• Work to be completed:
Return each line in the records below that includes "data".

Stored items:
=== Begin Enclosure ===

/-- A run in progress (R158, R416). -/
structure Run where
  tag : Tag
  handle : Nat
  block : Bytes
  /-- image and histories the run works on -/
  route : Route
  tt : Option Timetable
  passes : Nat
  /-- passes begun and passes ended; PASS_STAGES and PASS_STRIDE of the run once it is bound (R165) -/
  begun : Nat := 0
  done : Nat
  form : Option (Nat × Nat) := none
  /-- stage at which the next pass starts (R165) -/
  nextStart : Nat
  /-- the next pass starts from a rebind (R180, R182) -/
  rebind : Bool
  /-- next operation record of the current pass; none between passes -/
  nextOp : Option Nat
  /-- groups entered so far, and the one whose blocks are in place (R142, R200) -/
  groups : Nat
  group : Option Nat
  /-- contents written to TRANSIENT and CONSTANT tensors by tensor index (R133) -/
  tensors : Table Bytes
  /-- STAGE_IN copies by tensor index (R144) -/
  staged : Table Bytes
  /-- the two halves of the window (R200) -/
  halves : Table Bytes
  /-- code words that fixed reads brought, or missed: pass, code word, stage of the seat, data (R13, R15, R201) -/
  landed : List (Nat × Nat × Nat × Option Bytes) := []
  /-- 4 KiB slots of its extents that have been written since its bind, or that a write which waits at the cap names: their reads are open
  (R156, R177) -/
  dirty : List Nat := []
  /-- an operation of it has met an unchecked host error: its answers may bear any flags (R4, R129) -/
  erred : Bool := false
  /-- blocks that missed in this pass, and those of the group in place that SKIP leaves out: tensor and block (R209) -/
  missed : List (Nat × Nat)
  skipped : List (Nat × Nat)
  /-- ordinals of stochastic conversions by tensor (R120) -/
  ordinals : Table Nat
  /-- amax measured in this step by tensor (R115) -/
  amax : Table (BitVec 32)
  flags : Nat
  saturations : Nat
  fault : Nat
  faultOp : Option Nat
  /-- NS_WRITE staging copies that wait for the cap: operation, namespace index, first byte, data (R504) -/
  staging : List (Nat × Nat × Nat × Bytes)
  /-- suspended for its staging copies (R504) -/
  stalled : Bool
  /-- an EMIT that waits for protected space (R197) -/
  emitWait : Option Nat
deriving DecidableEq, Repr

/-- What a bind in progress is for (R163). -/
inductive BindFor where
  | route | search | scan (id : Nat) | build (nsid gen : Nat)
deriving DecidableEq, Repr

/-- A bind that waits or that the binder works on (R174, R178). -/
structure Bind where
  id : Nat
  sess : Nat
  what : BindFor
  /-- stage at which the binder took it up, and at which it began to wait (R174, R178) -/
  since : Option Nat
  waiting : Option Nat
  /-- stages that it has waited and worked before those (R174, R178) -/
  waited : Nat := 0
  worked : Nat := 0
  /-- R180 or R182 caused it (R187) -/
  again : Bool := false
deriving DecidableEq, Repr

/-- A scan in progress (R287 to R294). -/
structure Scan where
  id : Nat
  tag : Tag
  sess : Nat
  nsid : Nat
  block : Bytes
  bound : Bool
  /-- its plan's timetable -/
  tt : Option Timetable
  /-- code words that missed, with re-reads used; code words given up (R209, R294) -/
  missed : List (Nat × Nat)
  unread : List Nat
  /-- code words of its extents, counted as `missed` counts them, that commands have written since its submission (R293) -/
  dirty : List Nat := []
  /-- filter slot its reads name (R284) -/
  slot : Nat
  /-- code words evaluated at their seats or re-reads, the matches counted in them, and the matching records kept with their rows: the scan buffer of
  FIRST, the candidates of TOP (R285, R289, R292) -/
  done : List Nat := []
  matches_ : Nat := 0
  kept : List (Nat × Bytes) := []
  /-- its filter slot has been freed at the end of its plan (R284) -/
  freed : Bool := false
  /-- its record has been built and waits for protected space (R294) -/
  ended : Bool
  /-- order number of the first write acknowledged after its submission (R293) -/
  upTo : Nat
deriving DecidableEq, Repr

/-- An entry of a query's frontier (R255): ordinal, code score, final score, expanded, verdict (2 unknown). -/
structure FEntry where
  ord : Nat
  score : BitVec 32
  full : Option (BitVec 32)
  expanded : Bool
  verdict : Nat
deriving DecidableEq, Repr

/-- The walk of one query vector on its context (R254, R256). -/
structure Walk where
  coach : Nat
  ctx : Nat
  queryId : Nat
  hops : Nat
  frontier : List FEntry
  approx : Bool
  walked : Bool
  answered : Bool
  record : Option Bytes
  /-- misses so far of the node, or under STRICT of the re-rank, that is being read, and those that have been counted as their waits lapsed
  (R209 to R211) -/
  tries : Nat := 0
  lapsed : Nat := 0
  /-- an empty SEAT has answered its read, and no refill followed it (R250) -/
  empty : Bool := false
deriving DecidableEq, Repr

/-- A QUERY waiting or admitted (R252 to R259, R269 to R271). -/
structure Query where
  id : Nat
  tag : Tag
  sess : Nat
  block : Bytes
  /-- boundary of admission; generation pinned -/
  admitted : Option Nat
  gen : Nat
  walks : List Walk
  /-- shard: the peer set it was admitted under, members forwarded to and not yet in, lists in by member (the module's own
  first), whether a member was left out (R269 to R273) -/
  set : Nat
  waitingFor : List Nat
  lists : List (Nat × List PeerList)
  leftOut : Bool
deriving DecidableEq, Repr

/-- A peer of a shard set (R267, R268). -/
structure Peer where
  member : Nat
  nsid : Nat
  down : Bool
  session : Nat
  family : Nat := 4
  port : Nat := 0
  address : Bytes := []
  subnqn : Bytes := []
deriving DecidableEq, Repr

structure PeerSet where
  /-- its number in the session's order of PEER SETs (R273) -/
  no : Nat
  nsid : Nat
  self : Nat
  peers : List Peer
  /-- what each peer's shard session asks for (R267) -/
  teams : Nat := 1
  seats : Nat := 2
  granules : Nat := 1
deriving DecidableEq, Repr

/-- A quota descriptor (R193). -/
structure Quota where
  teams : Nat := 0
  seats : Nat := 2
  granules : Nat := 0
  host : Nat := 0
  prot : Nat := 0
  grants : List (Nat × Nat) := []
deriving DecidableEq, Repr

/-- A session and its quota (R213 to R216). -/
structure Session where
  num : Nat
  st : SessState
  key : Nat
  hostId : Nat
  ctrl : Nat
  quota : Quota
  part : Option Nat
  /-- pool ranges: package, first slot, slots (R195) -/
  ranges : List (Nat × Nat × Nat)
  peerWait : Nat
  hopRetries : Nat
  strict : Bool
  /-- value of feature 0xE4 at orphaning, and the stage at which the window started (R237) -/
  window : Nat
  windowStart : Option Nat
  /-- the SESSION OPEN or QUOTA SET whose granules are being zeroed (R217) -/
  zeroing : List (Tag × Bool)
  /-- a QUOTA SET that waits to change TEAMS, with its descriptor (R224) -/
  quotaWait : List (Tag × Bytes)
  /-- the SESSION CLOSE that waits, with its mode (R218) -/
  closing : Option (Tag × Nat)
  /-- records and payloads held for FETCH (R300) -/
  held : List Held
  /-- routes that its handles hold (R130) -/
  routes : List Route
  /-- routes whose image is being loaded (R130) -/
  partials : List Partial
  /-- cached timetables, least recently used first (R179) -/
  cache : List CachedTt
  /-- the run under way (R130) -/
  run : Option Run
  /-- RUNs that wait, with the image their handle held (R130, R416) -/
  queued : List (Tag × Bytes × Route)
  /-- the standing search timetable (R183) -/
  search : Option Timetable
  /-- queries under way (R252) -/
  queries : List Query
  /-- scans under way (R288) -/
  scans : List Scan
  /-- builds of this session: NSID and generation (R262) -/
  builds : List (Nat × Nat)
  /-- slots that commands have written since those builds began: NSID, generation, slot of 4 KiB and what it held before (R263) -/
  buildDirty : List (Nat × Nat × Nat × Bytes) := []
  /-- their built-in plans (R262) -/
  buildTts : List ((Nat × Nat) × Timetable) := []
  /-- peer sets of this session (R267) -/
  peerSets : List PeerSet
  /-- its save area; zero until its first switch (R217, R231) -/
  save : SaveArea
  /-- debt of the next slice (R234) -/
  debt : Nat
deriving DecidableEq, Repr

/-- Steps of a partition switch (R229). -/
inductive Switch where
  /-- the slice has ended at B; programs still run (R234) -/
  | deferred (b : Nat)
  /-- draining and transferring from the boundary B′ on to the given session; stages by which the transfers of earlier switches lengthen it
  (R232) -/
  | moving (b' : Nat) (next : Nat) (grow : Nat)
  /-- the last restore has ended; the coaches start at the next boundary -/
  | restored (next : Nat)
deriving DecidableEq, Repr

/-- A partition (R221). -/
structure Partition where
  num : Nat
  teams : List Nat
  holder : Option Nat
  /-- running stages of the present slice, and its length SLICE − D (R227) -/
  run : Nat
  slice : Nat
  switch : Option Switch
  /-- the session that held the teams last; 0 before the first (R226) -/
  last : Nat := 0
  /-- its holder has run out of work and keeps the teams (R226, R505) -/
  idle : Bool := false
deriving DecidableEq, Repr

structure Ses where
  /-- sessions that are not FREE (R213) -/
  list : List Session := []
  /-- partitions (R221) -/
  parts : List Partition := []
  /-- feature 0xE1 (R225) -/
  slice : Nat := 1024
  pack : Nat := 0
  /-- feature 0xE3 (R212) -/
  peerWait : Nat := 512
  hopRetries : Nat := 2
  strict : Bool := false
  /-- feature 0xE4 (R237) -/
  window : Nat := 60
  binds : List Bind := []
  /-- next identifier of a bind, scan or query (R253) -/
  nextId : Nat := 1
  /-- predicate slots 1 to 15 of the channel filters: predicate bytes and binds that share it (R284) -/
  slots : Table (Bytes × Nat) := []
  topoGen : Nat := 0
deriving DecidableEq, Repr

/-! ### Answer unit (ANS_) -/

/-- A list of a merge tree (R298). -/
structure AList where
  handle : Nat
  items : List (Nat × Item)
  flags : Nat
  ended : Bool
deriving DecidableEq, Repr

/-- A merge tree at work: its lists, whose record it is (R299). -/
structure Tree where
  sess : Nat
  source : Nat
  queryId : Nat
  generation : Nat
  k : Nat
  lists : List AList
  flags : Nat
  matches_ : Nat
  unread : Nat
  /-- payload bytes of each item, by identifier order (R291) -/
  payload : List Bytes
  /-- a query's record belongs to this query identifier and walk; DELIVER destination -/
  owner : Option (Nat × Nat)
  /-- stamped record that waits for protected space (R259, R294) -/
  built : Option Bytes
deriving DecidableEq, Repr

structure Ans where
  /-- merge trees in use (R299) -/
  trees : Table Tree := []
  /-- stamp of the last record completed (R299) -/
  last : Nat := 0
deriving DecidableEq, Repr

/-! ### Firmware complex and faults (FWC_) -/

/-- Counters of log page 0xD1 (R410). -/
structure Health where
  overflow : Nat := 0
  missRerank : Nat := 0
  missHop : Nat := 0
  missCodes : Nat := 0
  missWindow : Nat := 0
  missStageIn : Nat := 0
  missStall : Nat := 0
  missScan : Nat := 0
  missPeer : Nat := 0
  approximate : Nat := 0
  dropStale : Nat := 0
  dropRole : Nat := 0
  dropCrc : Nat := 0
  dropKind : Nat := 0
  secondProgram : Nat := 0
  programFail : Nat := 0
  eraseFail : Nat := 0
  verifyRefresh : Nat := 0
  verifyWeak : Nat := 0
  unitsLost : Nat := 0
  mapFaults : Nat := 0
  dramCorrected : Nat := 0
  dramUncorr : Nat := 0
  dramPoison : Nat := 0
deriving DecidableEq, Repr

=== End Enclosure ===

• Reply to the exercise:
  /-- code words that fixed reads brought, or missed: pass, code word, stage of the seat, data (R13, R15, R201) -/
  /-- NS_WRITE staging copies that wait for the cap: operation, namespace index, first byte, data (R504) -/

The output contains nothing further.